• _Listed records_:
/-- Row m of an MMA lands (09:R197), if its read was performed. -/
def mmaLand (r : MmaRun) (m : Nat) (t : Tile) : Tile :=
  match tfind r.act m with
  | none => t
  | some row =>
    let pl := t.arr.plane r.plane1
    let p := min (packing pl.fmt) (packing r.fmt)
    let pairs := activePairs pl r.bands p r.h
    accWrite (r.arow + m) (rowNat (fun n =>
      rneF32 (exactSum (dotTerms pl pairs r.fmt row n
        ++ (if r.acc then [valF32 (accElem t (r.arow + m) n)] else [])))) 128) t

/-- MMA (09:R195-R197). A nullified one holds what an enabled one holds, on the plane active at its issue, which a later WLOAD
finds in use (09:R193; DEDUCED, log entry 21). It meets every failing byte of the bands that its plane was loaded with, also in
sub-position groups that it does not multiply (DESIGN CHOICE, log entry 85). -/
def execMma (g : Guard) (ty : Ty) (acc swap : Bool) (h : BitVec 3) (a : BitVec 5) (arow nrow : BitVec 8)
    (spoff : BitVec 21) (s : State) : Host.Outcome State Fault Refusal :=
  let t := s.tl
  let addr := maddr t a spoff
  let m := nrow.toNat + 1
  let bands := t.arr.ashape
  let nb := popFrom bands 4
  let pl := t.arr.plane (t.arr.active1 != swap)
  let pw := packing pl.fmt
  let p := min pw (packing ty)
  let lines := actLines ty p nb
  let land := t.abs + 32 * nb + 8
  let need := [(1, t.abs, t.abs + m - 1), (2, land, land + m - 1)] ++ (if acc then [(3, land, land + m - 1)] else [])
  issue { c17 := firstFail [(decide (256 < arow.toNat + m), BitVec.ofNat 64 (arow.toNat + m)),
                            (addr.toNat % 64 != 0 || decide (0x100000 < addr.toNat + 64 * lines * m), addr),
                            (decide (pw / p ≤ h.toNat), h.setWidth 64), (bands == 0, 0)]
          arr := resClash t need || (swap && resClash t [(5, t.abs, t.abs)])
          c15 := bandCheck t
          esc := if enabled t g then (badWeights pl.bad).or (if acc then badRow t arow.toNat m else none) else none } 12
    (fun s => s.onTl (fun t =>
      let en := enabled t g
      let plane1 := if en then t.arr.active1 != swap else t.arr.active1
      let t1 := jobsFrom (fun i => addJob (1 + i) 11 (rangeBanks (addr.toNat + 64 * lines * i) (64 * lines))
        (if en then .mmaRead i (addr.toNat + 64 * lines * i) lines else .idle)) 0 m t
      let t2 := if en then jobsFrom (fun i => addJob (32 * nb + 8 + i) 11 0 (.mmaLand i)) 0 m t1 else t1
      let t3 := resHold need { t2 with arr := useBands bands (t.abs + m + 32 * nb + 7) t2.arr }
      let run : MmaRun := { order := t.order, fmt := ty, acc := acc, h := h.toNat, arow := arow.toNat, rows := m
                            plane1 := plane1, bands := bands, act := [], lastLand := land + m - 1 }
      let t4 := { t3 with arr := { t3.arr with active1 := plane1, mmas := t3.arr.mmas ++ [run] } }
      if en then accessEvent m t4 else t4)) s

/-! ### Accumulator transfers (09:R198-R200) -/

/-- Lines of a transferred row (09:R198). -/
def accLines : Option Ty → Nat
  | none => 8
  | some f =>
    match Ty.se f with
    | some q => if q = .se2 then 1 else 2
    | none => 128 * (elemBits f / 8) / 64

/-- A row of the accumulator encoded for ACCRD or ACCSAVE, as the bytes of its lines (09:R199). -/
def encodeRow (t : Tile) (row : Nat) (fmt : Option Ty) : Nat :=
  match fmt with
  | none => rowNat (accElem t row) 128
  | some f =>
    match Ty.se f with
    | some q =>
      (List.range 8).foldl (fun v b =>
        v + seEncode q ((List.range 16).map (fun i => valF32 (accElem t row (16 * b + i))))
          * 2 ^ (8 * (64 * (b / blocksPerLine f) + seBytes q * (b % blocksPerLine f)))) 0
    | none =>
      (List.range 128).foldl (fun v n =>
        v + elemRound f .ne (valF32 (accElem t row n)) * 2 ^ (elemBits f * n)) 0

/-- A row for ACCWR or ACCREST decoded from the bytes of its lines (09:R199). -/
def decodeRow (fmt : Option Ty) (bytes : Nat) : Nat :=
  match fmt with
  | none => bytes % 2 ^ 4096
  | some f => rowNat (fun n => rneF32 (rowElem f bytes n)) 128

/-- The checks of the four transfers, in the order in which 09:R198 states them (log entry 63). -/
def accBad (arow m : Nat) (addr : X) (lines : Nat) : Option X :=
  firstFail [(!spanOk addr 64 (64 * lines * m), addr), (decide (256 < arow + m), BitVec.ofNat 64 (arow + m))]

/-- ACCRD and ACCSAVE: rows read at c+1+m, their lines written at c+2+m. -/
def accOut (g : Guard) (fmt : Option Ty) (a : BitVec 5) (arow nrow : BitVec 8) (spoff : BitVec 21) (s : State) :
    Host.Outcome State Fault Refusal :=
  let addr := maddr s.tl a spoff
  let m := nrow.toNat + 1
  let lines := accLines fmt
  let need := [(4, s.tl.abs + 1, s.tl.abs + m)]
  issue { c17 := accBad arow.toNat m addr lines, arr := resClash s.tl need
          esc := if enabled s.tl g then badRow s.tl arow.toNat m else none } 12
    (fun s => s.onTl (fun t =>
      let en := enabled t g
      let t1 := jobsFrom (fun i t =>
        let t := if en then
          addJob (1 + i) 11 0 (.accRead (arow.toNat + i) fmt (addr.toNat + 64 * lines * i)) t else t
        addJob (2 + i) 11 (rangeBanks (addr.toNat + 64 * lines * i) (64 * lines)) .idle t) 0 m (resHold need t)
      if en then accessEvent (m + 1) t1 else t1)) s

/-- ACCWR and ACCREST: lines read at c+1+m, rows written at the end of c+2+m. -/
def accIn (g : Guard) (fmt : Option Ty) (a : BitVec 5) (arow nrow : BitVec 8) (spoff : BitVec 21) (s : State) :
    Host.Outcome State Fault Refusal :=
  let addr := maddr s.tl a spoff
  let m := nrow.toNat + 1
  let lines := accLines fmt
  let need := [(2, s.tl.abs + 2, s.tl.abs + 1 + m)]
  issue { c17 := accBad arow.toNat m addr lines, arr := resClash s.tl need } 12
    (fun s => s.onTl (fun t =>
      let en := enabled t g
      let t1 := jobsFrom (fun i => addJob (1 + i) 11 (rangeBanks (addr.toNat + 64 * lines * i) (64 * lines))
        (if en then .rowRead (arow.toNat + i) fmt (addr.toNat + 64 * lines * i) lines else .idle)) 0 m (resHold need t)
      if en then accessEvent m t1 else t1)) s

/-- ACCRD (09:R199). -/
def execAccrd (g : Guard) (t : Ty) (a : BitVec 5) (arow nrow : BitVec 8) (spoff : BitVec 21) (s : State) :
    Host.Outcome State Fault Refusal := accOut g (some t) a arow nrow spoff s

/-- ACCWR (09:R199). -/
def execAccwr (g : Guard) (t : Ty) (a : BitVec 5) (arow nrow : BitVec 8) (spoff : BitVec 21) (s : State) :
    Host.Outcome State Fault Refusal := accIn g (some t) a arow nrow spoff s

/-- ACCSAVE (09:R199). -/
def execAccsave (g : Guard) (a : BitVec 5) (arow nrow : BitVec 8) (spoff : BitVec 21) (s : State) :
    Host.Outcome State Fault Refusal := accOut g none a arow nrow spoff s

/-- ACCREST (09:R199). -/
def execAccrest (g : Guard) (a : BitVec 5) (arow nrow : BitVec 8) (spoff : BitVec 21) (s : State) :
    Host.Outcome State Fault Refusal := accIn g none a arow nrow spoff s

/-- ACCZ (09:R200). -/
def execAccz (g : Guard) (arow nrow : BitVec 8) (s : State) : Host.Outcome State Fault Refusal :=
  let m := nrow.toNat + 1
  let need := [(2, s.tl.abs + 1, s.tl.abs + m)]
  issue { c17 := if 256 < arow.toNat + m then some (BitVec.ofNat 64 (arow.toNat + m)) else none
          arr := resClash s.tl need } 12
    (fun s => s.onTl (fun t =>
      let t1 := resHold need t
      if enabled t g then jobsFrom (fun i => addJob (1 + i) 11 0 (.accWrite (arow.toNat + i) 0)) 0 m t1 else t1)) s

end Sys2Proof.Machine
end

--

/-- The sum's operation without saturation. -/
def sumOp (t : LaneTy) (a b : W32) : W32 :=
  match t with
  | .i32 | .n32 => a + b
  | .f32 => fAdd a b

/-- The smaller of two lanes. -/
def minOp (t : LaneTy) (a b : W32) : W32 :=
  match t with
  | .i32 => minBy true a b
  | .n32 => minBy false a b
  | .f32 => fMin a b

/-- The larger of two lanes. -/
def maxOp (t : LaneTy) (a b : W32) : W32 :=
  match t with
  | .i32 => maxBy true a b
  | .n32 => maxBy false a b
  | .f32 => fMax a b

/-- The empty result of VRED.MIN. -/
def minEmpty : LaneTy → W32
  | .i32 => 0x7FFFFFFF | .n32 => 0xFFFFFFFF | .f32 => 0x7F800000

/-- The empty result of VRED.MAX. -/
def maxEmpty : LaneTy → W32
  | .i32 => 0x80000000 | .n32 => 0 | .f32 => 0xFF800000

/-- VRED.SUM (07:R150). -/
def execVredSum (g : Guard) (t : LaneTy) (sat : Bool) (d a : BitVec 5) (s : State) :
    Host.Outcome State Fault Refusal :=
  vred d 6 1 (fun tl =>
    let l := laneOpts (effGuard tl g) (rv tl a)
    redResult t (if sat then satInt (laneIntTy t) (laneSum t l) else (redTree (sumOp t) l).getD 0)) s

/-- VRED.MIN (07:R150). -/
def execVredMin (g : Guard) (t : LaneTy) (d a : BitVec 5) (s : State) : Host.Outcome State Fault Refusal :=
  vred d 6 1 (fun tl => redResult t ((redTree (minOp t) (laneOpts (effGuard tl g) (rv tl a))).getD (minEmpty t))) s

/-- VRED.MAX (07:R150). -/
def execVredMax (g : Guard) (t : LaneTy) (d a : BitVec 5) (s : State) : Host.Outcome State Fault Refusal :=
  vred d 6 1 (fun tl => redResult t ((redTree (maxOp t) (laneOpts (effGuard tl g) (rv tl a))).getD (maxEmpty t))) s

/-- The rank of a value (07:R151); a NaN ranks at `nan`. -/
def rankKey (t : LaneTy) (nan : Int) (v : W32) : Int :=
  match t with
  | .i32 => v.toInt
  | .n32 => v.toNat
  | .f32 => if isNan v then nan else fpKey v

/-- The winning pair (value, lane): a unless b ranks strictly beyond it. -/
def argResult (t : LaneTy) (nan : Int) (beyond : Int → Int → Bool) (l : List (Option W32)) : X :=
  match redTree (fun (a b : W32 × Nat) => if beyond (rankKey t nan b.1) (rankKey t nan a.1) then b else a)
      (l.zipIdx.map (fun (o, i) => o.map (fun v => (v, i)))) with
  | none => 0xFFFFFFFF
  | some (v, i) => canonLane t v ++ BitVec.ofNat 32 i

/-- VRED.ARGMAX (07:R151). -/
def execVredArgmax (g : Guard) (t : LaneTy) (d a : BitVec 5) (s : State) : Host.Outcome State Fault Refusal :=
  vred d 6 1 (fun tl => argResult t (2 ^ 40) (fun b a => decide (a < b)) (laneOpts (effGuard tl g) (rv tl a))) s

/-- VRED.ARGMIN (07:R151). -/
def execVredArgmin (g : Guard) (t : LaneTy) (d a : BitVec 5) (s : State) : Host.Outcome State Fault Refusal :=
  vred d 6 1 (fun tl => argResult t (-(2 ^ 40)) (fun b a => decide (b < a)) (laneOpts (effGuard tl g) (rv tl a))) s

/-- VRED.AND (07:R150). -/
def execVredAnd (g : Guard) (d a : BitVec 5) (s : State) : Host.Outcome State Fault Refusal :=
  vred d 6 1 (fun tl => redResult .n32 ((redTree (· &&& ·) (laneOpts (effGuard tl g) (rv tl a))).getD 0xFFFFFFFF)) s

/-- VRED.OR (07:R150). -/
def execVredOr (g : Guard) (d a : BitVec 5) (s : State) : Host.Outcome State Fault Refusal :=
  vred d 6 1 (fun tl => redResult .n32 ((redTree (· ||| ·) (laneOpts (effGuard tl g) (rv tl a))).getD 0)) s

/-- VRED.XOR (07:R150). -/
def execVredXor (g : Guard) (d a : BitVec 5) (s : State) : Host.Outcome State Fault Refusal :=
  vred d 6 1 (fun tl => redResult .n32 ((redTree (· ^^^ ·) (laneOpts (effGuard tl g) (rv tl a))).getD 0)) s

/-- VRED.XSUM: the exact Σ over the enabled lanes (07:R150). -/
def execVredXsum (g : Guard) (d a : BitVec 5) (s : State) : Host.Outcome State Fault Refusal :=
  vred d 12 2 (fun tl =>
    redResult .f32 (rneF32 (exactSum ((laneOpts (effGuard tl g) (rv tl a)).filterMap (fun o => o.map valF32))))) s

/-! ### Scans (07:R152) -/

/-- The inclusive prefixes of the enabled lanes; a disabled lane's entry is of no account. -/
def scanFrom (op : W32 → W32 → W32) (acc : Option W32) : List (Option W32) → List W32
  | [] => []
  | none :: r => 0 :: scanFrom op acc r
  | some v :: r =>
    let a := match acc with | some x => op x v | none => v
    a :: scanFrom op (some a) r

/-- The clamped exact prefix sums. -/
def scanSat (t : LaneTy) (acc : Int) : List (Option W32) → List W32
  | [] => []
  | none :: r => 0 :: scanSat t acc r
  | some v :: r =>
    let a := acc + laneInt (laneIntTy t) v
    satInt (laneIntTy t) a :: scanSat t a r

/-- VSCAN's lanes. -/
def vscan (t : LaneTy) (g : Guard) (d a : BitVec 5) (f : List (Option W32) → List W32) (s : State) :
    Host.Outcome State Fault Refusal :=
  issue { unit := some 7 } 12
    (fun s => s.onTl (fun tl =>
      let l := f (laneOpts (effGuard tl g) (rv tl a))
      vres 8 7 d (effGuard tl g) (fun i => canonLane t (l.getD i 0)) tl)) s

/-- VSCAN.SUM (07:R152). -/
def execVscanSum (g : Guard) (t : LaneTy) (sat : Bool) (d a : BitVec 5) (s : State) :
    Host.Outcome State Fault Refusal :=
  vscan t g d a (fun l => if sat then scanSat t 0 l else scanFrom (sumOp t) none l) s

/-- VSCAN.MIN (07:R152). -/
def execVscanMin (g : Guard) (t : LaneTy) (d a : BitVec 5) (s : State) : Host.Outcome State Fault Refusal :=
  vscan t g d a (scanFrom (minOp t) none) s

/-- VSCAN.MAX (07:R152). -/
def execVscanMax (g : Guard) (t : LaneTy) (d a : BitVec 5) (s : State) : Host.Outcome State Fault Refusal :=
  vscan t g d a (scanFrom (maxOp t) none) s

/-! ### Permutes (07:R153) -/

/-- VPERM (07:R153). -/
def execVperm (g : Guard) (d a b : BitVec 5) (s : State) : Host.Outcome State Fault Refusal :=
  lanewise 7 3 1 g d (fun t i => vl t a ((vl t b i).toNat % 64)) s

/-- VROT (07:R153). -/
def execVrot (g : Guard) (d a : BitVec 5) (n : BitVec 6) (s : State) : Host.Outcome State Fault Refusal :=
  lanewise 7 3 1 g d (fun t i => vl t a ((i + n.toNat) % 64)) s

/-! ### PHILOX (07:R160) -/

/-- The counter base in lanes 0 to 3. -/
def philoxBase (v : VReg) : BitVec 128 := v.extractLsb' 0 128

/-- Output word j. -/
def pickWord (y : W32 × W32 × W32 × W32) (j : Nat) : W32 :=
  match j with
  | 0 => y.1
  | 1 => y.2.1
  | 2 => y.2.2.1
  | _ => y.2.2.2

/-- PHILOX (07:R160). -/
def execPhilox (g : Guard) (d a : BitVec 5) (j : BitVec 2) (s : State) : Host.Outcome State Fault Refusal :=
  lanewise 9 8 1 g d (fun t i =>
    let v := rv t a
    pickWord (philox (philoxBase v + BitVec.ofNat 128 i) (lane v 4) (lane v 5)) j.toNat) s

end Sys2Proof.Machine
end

• _Prompt_: Look above for the line containing "entry 63). -/". Output from there through the line containing "addJob (1 + i) 11 0 (.accRead", exactly and inclusively.

• _Output below_:
/-- The checks of the four transfers, in the order in which 09:R198 states them (log entry 63). -/
def accBad (arow m : Nat) (addr : X) (lines : Nat) : Option X :=
  firstFail [(!spanOk addr 64 (64 * lines * m), addr), (decide (256 < arow + m), BitVec.ofNat 64 (arow + m))]

/-- ACCRD and ACCSAVE: rows read at c+1+m, their lines written at c+2+m. -/
def accOut (g : Guard) (fmt : Option Ty) (a : BitVec 5) (arow nrow : BitVec 8) (spoff : BitVec 21) (s : State) :
    Host.Outcome State Fault Refusal :=
  let addr := maddr s.tl a spoff
  let m := nrow.toNat + 1
  let lines := accLines fmt
  let need := [(4, s.tl.abs + 1, s.tl.abs + m)]
  issue { c17 := accBad arow.toNat m addr lines, arr := resClash s.tl need
          esc := if enabled s.tl g then badRow s.tl arow.toNat m else none } 12
    (fun s => s.onTl (fun t =>
      let en := enabled t g
      let t1 := jobsFrom (fun i t =>
        let t := if en then
          addJob (1 + i) 11 0 (.accRead (arow.toNat + i) fmt (addr.toNat + 64 * lines * i)) t else t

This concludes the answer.